Please report each line of the data below that contains "Fault".

Source material: Begin

-- ==== Sys2Proof/Proofs/Tollbooths.lean ====
section
/-!
SUPPORT. The Tollbooths (R374–R386): what waking nodes leaves alone, the queues, the choice of a child, the operations of TB_OP, and the
transmit rings.
-/
namespace Sys2Proof.Machine

/-! ### What waking, choosing and advancing nodes leaves alone -/

/-- Two states differ in nodes of the Tollbooths and their virtual times only. -/
def State.OnlyNodes (s t : State) : Prop := ∃ ns vt, t = s.withEth { s.eth with nodes := ns, vtime := vt }

section
variable {s t u : State}

theorem State.OnlyNodes.refl (s : State) : s.OnlyNodes s := ⟨s.eth.nodes, s.eth.vtime, rfl⟩

theorem State.OnlyNodes.trans (h : s.OnlyNodes t) (h' : t.OnlyNodes u) : s.OnlyNodes u := by
  obtain ⟨ns, vt, rfl⟩ := h
  obtain ⟨ns', vt', rfl⟩ := h'
  exact ⟨ns', vt', rfl⟩

theorem State.OnlyNodes.foldl {α : Type} {f : State → α → State} (hf : ∀ (s : State) (x : α), s.OnlyNodes (f s x)) (l : List α) :
    ∀ s : State, s.OnlyNodes (l.foldl f s) := by
  induction l with
  | nil => exact fun s => .refl s
  | cons x l ih => exact fun s => (hf s x).trans (ih _)

theorem State.OnlyNodes.regs (h : s.OnlyNodes t) : t.regs = s.regs := by
  obtain ⟨ns, vt, rfl⟩ := h
  rfl

theorem State.OnlyNodes.home (h : s.OnlyNodes t) : t.home = s.home := by
  obtain ⟨ns, vt, rfl⟩ := h
  rfl

/-- Queues, wires and what is on its way are as they were. -/
theorem State.OnlyNodes.eth (h : s.OnlyNodes t) :
    t.eth.queues = s.eth.queues ∧ t.eth.wire = s.eth.wire ∧ t.eth.toTb = s.eth.toTb := by
  obtain ⟨ns, vt, rfl⟩ := h
  exact ⟨rfl, rfl, rfl⟩

theorem State.OnlyNodes.queued (h : s.OnlyNodes t) (q i : Nat) : t.queued q i = s.queued q i := by
  rw [State.queued, h.eth.1, State.queued]

end

section
variable (s : State) (q level i : Nat)

theorem State.setNode_onlyNodes (n : TbNode) : s.OnlyNodes (s.setNode q level i n) :=
  ⟨put s.eth.nodes (key3 q level i) n, s.eth.vtime, rfl⟩

theorem State.wakeNode_onlyNodes (awake : Bool) : s.OnlyNodes (s.wakeNode q level i awake) := by
  simp only [State.wakeNode]
  split
  · exact .refl s
  · exact s.setNode_onlyNodes q level i _

theorem State.wakeUp_onlyNodes (fuel : Nat) : ∀ (s : State) (level i : Nat), s.OnlyNodes (s.wakeUp fuel q level i) := by
  induction fuel with
  | zero => exact fun s _ _ => .refl s
  | succ fuel ih =>
    intro s level i
    unfold State.wakeUp
    split
    · exact .refl s
    · next n _ =>
      split
      · exact .refl s
      · refine State.OnlyNodes.trans ?_ (ih _ _ _)
        split
        · exact .refl s
        · exact s.wakeNode_onlyNodes q level i true

theorem State.wakeBelow_onlyNodes (fuel : Nat) : ∀ (s : State) (level i : Nat), s.OnlyNodes (s.wakeBelow q fuel level i) := by
  induction fuel with
  | zero => exact fun s _ _ => .refl s
  | succ fuel ih =>
    intro s level i
    unfold State.wakeBelow
    refine State.OnlyNodes.foldl (fun t c => (ih t (level + 1) c.1).trans ?_) _ s
    dsimp only
    split
    · split
      · exact State.wakeNode_onlyNodes _ _ _ _ _
      · exact .refl _
    · exact .refl _

theorem State.sleep_onlyNodes : s.OnlyNodes (s.sleep q level i) := by
  unfold State.sleep
  split
  · exact .refl s
  · split
    · exact .refl s
    · exact s.setNode_onlyNodes q level i _

theorem State.chosen_onlyNodes (len : Nat) (x : Nat × Nat × Bool) : s.OnlyNodes (s.chosen q len x) := by
  obtain ⟨level, i, tier⟩ := x
  simp only [State.chosen]
  split
  · exact .refl s
  · exact ⟨_, _, rfl⟩

theorem State.advanceTag_onlyNodes (x : Nat × Nat × Bool) : s.OnlyNodes (s.advanceTag q x) := by
  simp only [State.advanceTag]
  split
  · exact .refl s
  · refine State.OnlyNodes.trans ?_ (State.sleep_onlyNodes _ _ _ _)
    split
    · exact s.setNode_onlyNodes q _ _ _
    · exact .refl s

@[simp] theorem State.node_setNode (n : TbNode) : (s.setNode q level i n).node q level i = some n := look_put_same _ _ _

theorem State.node_of_eth {s t : State} (h : t.eth = s.eth) : t.node q level i = s.node q level i := by
  rw [State.node, h, State.node]

end

/-! ### Queues -/

section
variable {s : State} {q : Qn} {qu k j : Nat} {f : TxFrame} {toTb : List (Nat × TxFrame)}

theorem execTbEnqueue_none (h : takeTb q.val s.eth.toTb = none) : exec (.tbEnqueue q) s = .next s := by
  show execTbEnqueue q s = _
  simp only [execTbEnqueue, h, done]

/-- A frame for a fenced Tollbooth is dropped. -/
theorem execTbEnqueue_fenced (h : takeTb q.val s.eth.toTb = some ((qu, f), toTb)) (hf : s.stallFenced (soleStall q.val 8) = true) :
    exec (.tbEnqueue q) s =
      .next (((s.withEth { s.eth with toTb := toTb }).stallEvent (soleStall q.val 8) 13 1 0 0).txEnd q.val f.ring 0x30 0) := by
  have hf' : (s.withEth { s.eth with toTb := toTb }).stallFenced (soleStall q.val 8) = true := hf
  rw [State.withEth] at hf' ⊢
  show execTbEnqueue q s = _
  simp only [execTbEnqueue, h, hf', if_true, done]

theorem execTbEnqueue_works (h : takeTb q.val s.eth.toTb = some ((qu, f), toTb)) (hf : s.stallFenced (soleStall q.val 8) = false) :
    exec (.tbEnqueue q) s = .next ((s.withEth { s.eth with toTb := toTb }).enqueue q.val (qu % 2 ^ 18) f) := by
  have hf' : (s.withEth { s.eth with toTb := toTb }).stallFenced (soleStall q.val 8) = false := hf
  rw [State.withEth] at hf' ⊢
  show execTbEnqueue q s = _
  simp only [execTbEnqueue, h, hf', Bool.false_eq_true, if_false, done]

/-- A state with a frame at the end of a queue. -/
def State.queuedAfter (s : State) (k j : Nat) (f : TxFrame) : State :=
  s.withEth { s.eth with queues := put s.eth.queues (k * 2 ^ 18 + j) (s.queued k j ++ [f]) }

theorem State.queued_queuedAfter (s : State) (k j : Nat) (f : TxFrame) : (s.queuedAfter k j f).queued k j = s.queued k j ++ [f] := by
  show (look (put s.eth.queues _ _) _).getD [] = _
  rw [look_put_same]
  rfl

/-- A frame that no check drops joins the end of its queue, and nothing but nodes changes besides. -/
theorem State.enqueue_joins (hd : s.dropCause k j f = none) : (s.queuedAfter k j f).OnlyNodes (s.enqueue k j f) := by
  have henq : s.enqueue k j f = if (s.queued k j).isEmpty then
      ((s.queuedAfter k j f).wakeNode k 3 j false).wakeUp 3 k 3 j else s.queuedAfter k j f := by
    simp only [State.enqueue, hd]
    rfl
  rw [henq]
  split
  · exact (State.wakeNode_onlyNodes _ _ _ _ _).trans (State.wakeUp_onlyNodes _ _ _ _ _)
  · exact .refl _

theorem State.tbEnqueued (h : takeTb q.val s.eth.toTb = some ((qu, f), toTb)) (hf : s.stallFenced (soleStall q.val 8) = false)
    (hd : (s.withEth { s.eth with toTb := toTb }).dropCause q.val (qu % 2 ^ 18) f = none) :
    Completes (exec (.tbEnqueue q) s) fun t => t.queued q.val (qu % 2 ^ 18) = s.queued q.val (qu % 2 ^ 18) ++ [f] ∧
      t.eth.toTb = toTb ∧ t.regs = s.regs ∧ s.memSame t := by
  have hjoin := State.enqueue_joins hd
  refine ⟨_, execTbEnqueue_works h hf, ?_, hjoin.eth.2.2, hjoin.regs, State.memSame_of_mem (congrArg _ hjoin.home)⟩
  rw [hjoin.queued]
  exact State.queued_queuedAfter ..

end

/-! ### The next frame of a subport -/

section
variable {s : State} {q : Qn} {sub : Fin 8} {pa : List (Nat × Nat × Bool)} {l : Nat × Nat × Bool} {f : TxFrame} {rest : List TxFrame}

theorem execTbSelect_ready (hu : s.subUp q.val sub.val = true) (hw : look s.eth.wire (key2 q.val sub.val) = none)
    (hf : s.stallFenced (soleStall q.val 8) = false) : exec (.tbSelect q sub) s = .next (s.select q.val sub.val) :=
  if_pos ⟨hu, by rw [hw]; rfl, by rw [hf]; decide⟩

/-- With nothing to choose and nothing held, only nodes change. -/
theorem State.select_none {k n : Nat} (hp : (s.wakeBelow k 3 0 n).path k 3 0 n = none)
    (hh : (s.wakeBelow k 3 0 n).holdsFrames 4 k 0 n = false) : s.select k n = s.wakeBelow k 3 0 n := by
  simp only [State.select, hp, hh, Bool.false_eq_true, if_false]

/-- A state with a queue's frames replaced and a frame on the wire of a subport. -/
def State.onWire (s : State) (k i n : Nat) (rest : List TxFrame) (f : TxFrame) : State :=
  s.withEth { s.eth with queues := putD [] s.eth.queues (k * 2 ^ 18 + i) rest, wire := put s.eth.wire (key2 k n) f }

/-- The frame at the head of the chosen queue goes out with its port's timestamp. -/
theorem State.select_frame {k n : Nat} (hp : (s.wakeBelow k 3 0 n).path k 3 0 n = some pa) (hl : pa.getLast? = some l)
    (hq : (s.wakeBelow k 3 0 n).queued k l.2.1 = f :: rest) :
    ∃ t len, (s.wakeBelow k 3 0 n).OnlyNodes t ∧
      s.select k n = ((pa.reverse.foldl (fun s x => s.advanceTag k x) (t.onWire k l.2.1 n rest { f with ts := t.tsNow k n })).stallEvent
        (soleStall k 8) 6 1 0 0).stallEvent (soleStall k 8) 7 len 0 0 := by
  have hchosen : (s.wakeBelow k 3 0 n).OnlyNodes
      (pa.foldl (fun t x => t.chosen k ((s.wakeBelow k 3 0 n).countedLen k f) x) (s.wakeBelow k 3 0 n)) :=
    State.OnlyNodes.foldl (fun t x => t.chosen_onlyNodes k _ x) pa _
  refine ⟨_, (s.wakeBelow k 3 0 n).countedLen k f, hchosen, ?_⟩
  simp only [State.select, hp, hl, hq]
  rfl

theorem State.tbSelected (hu : s.subUp q.val sub.val = true) (hw : look s.eth.wire (key2 q.val sub.val) = none)
    (hf : s.stallFenced (soleStall q.val 8) = false) (hp : (s.wakeBelow q.val 3 0 sub.val).path q.val 3 0 sub.val = some pa)
    (hl : pa.getLast? = some l) (hq : (s.wakeBelow q.val 3 0 sub.val).queued q.val l.2.1 = f :: rest) :
    Completes (exec (.tbSelect q sub) s) fun t => t.queued q.val l.2.1 = rest ∧
      look t.eth.wire (key2 q.val sub.val) = some { f with ts := (s.wakeBelow q.val 3 0 sub.val).tsNow q.val sub.val } := by
  obtain ⟨t, len, ht, hsel⟩ := State.select_frame hp hl hq
  have hnodes := State.OnlyNodes.foldl (fun s x => s.advanceTag_onlyNodes q.val x) pa.reverse
    (t.onWire q.val l.2.1 sub.val rest { f with ts := t.tsNow q.val sub.val })
  have heth := State.eth_of_engines (congrArg State.engines hsel)
  rw [State.eth_of_engines (State.stallEvent_engines ..), State.eth_of_engines (State.stallEvent_engines ..)] at heth
  have hts : t.tsNow q.val sub.val = (s.wakeBelow q.val 3 0 sub.val).tsNow q.val sub.val := by
    rw [State.tsNow, State.rd_of_regs ht.regs, State.tsNow]
  refine ⟨_, execTbSelect_ready hu hw hf, ?_, ?_⟩
  · rw [State.queued, heth, hnodes.eth.1]
    exact lookD_putD_same _ _ _ _
  · rw [heth, hnodes.eth.2.1, ← hts]
    exact look_put_same _ _ _

/-- A sent frame of no ring leaves the wire. -/
theorem execTbFrameSent_sent (h : look s.eth.wire (key2 q.val sub.val) = some f) (hr : f.ring = none) (hp : f.poison = false) :
    exec (.tbFrameSent q sub) s = .next ((((s.withEth { s.eth with wire := drop s.eth.wire (key2 q.val sub.val) }).emit
      (.frame q.val sub.val (f.data ++ fcsOf f.data) false)).ethCount q.val 1 1).ethCount q.val 3 f.len) := by
  rw [State.withEth]
  show execTbFrameSent q sub s = _
  simp only [execTbFrameSent, h, State.sent, hr, hp, Bool.false_eq_true, if_false, State.txEnd, done]

/-- An eligible class group that sleeps takes its start tag; its parent is no node. -/
theorem State.tbNodeWoken {i : Nat} {n : TbNode} (hn : s.node q.val 1 i = some n) (he : s.nodeEligible q.val 1 i = true)
    (ha : n.awake = false) (hp : s.node q.val 0 n.parent = none) : Completes (exec (.tbNodeWake q 1 i) s) fun t =>
      t.node q.val 1 i = some { n with s := max (s.vtime q.val 0 n.parent) (max n.s n.f), awake := true } ∧ t.regs = s.regs ∧
        s.memSame t := by
  have hwake : s.wakeNode q.val 1 i true =
      s.setNode q.val 1 i { n with s := max (s.vtime q.val 0 n.parent) (max n.s n.f), awake := true } := by
    simp only [State.wakeNode, hn]
  have hparent : ∀ x, (s.setNode q.val 1 i x).node q.val 0 n.parent = none := fun x =>
    (look_put_ne _ _ (by simp [Nat.pair_eq_pair])).trans hp
  have hup : s.wakeUp 3 q.val 1 i = s.wakeNode q.val 1 i true := by
    rw [State.wakeUp, hn]
    simp only [he, Bool.not_true, Bool.false_eq_true, if_false, ha]
    rw [hwake, State.wakeUp, hparent]
  refine ⟨s.wakeUp 3 q.val 1 i, rfl, ?_, (State.wakeUp_onlyNodes _ _ _ _ _).regs,
    State.memSame_of_mem (congrArg _ (State.wakeUp_onlyNodes _ _ _ _ _).home)⟩
  rw [hup, hwake, State.node_setNode]

theorem execTbNodeWake_idle {i : Nat} (he : s.nodeEligible q.val 1 i = false) : exec (.tbNodeWake q 1 i) s = .next s := by
  have hup : s.wakeUp 3 q.val 1 i = s := by
    rw [State.wakeUp]
    split
    · rfl
    · simp only [he, Bool.not_false, if_true]
  exact congrArg Host.Outcome.next hup

end

/-! ### The operations of TB_OP -/

/-- The operation register of a Tollbooth. -/
def tbOpReg (k : Nat) : Reg := ⟨.tbOp, k, 0⟩

section
variable {s : State} {rq : Requester} {k lv ix : Nat} {v : W64} {n o : TbNode}

/-- What a Tollbooth operation leaves: its STATUS, and no register or memory changed besides. -/
theorem State.tbStatus_gives (s : State) (e : EthSt) (k : Nat) {c : Nat} (hc : c < 8) :
    ((s.withEth e).tbStatus k c).fget (tbOpReg k) F.tbOp_STATUS = c ∧ ((s.withEth e).tbStatus k c).eth = e ∧
      s.regsBut ((s.withEth e).tbStatus k c) [tbOpReg k] ∧ s.memSame ((s.withEth e).tbStatus k c) := by
  have hhome : ((s.withEth e).tbStatus k c).home = s.home := State.fset_home ..
  exact ⟨(State.fget_fset_same _ _ (by decide)).trans (Nat.mod_eq_of_lt (Nat.lt_of_lt_of_le hc (by decide))), State.fset_eth ..,
    fun _ hr => State.rd_fset_ne (s.withEth e) _ _ (by simpa [tbOpReg] using hr), State.memSame_of_mem (congrArg _ hhome)⟩

theorem State.tbStatus_eth (s : State) (k c : Nat) : (s.tbStatus k c).eth = s.eth := State.fset_eth ..

/-- An operation ends with a STATUS and leaves a node so. -/
def TbDone (s : State) (k lv ix : Nat) (c : Host.Outcome State Fault Refusal) (stat : Nat) (node : Option TbNode) : Prop :=
  Completes c fun t => t.fget (tbOpReg k) F.tbOp_STATUS = stat ∧ t.node k lv ix = node ∧ s.regsBut t [tbOpReg k] ∧ s.memSame t

theorem State.tbDone_eth (e : EthSt) {c : Host.Outcome State Fault Refusal} {stat : Nat} {node : Option TbNode} (hc : stat < 8)
    (h : c = .next ((s.withEth e).tbStatus k stat)) (hn : look e.nodes (key3 k lv ix) = node) : TbDone s k lv ix c stat node := by
  obtain ⟨hstat, heth, hregs, hmem⟩ := s.tbStatus_gives e k hc
  exact ⟨_, h, hstat, (congrArg (fun e : EthSt => look e.nodes _) heth).trans hn, hregs, hmem⟩

/-- An operation that changes nothing but STATUS. -/
theorem State.tbDone_same {c : Host.Outcome State Fault Refusal} {stat : Nat} (hc : stat < 8) (h : c = .next (s.tbStatus k stat)) :
    TbDone s k lv ix c stat (s.node k lv ix) :=
  State.tbDone_eth s.eth hc h rfl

Source material: End

-- Result of this task --
def TbDone (s : State) (k lv ix : Nat) (c : Host.Outcome State Fault Refusal) (stat : Nat) (node : Option TbNode) : Prop :=
theorem State.tbDone_eth (e : EthSt) {c : Host.Outcome State Fault Refusal} {stat : Nat} {node : Option TbNode} (hc : stat < 8)
theorem State.tbDone_same {c : Host.Outcome State Fault Refusal} {stat : Nat} (hc : stat < 8) (h : c = .next (s.tbStatus k stat)) :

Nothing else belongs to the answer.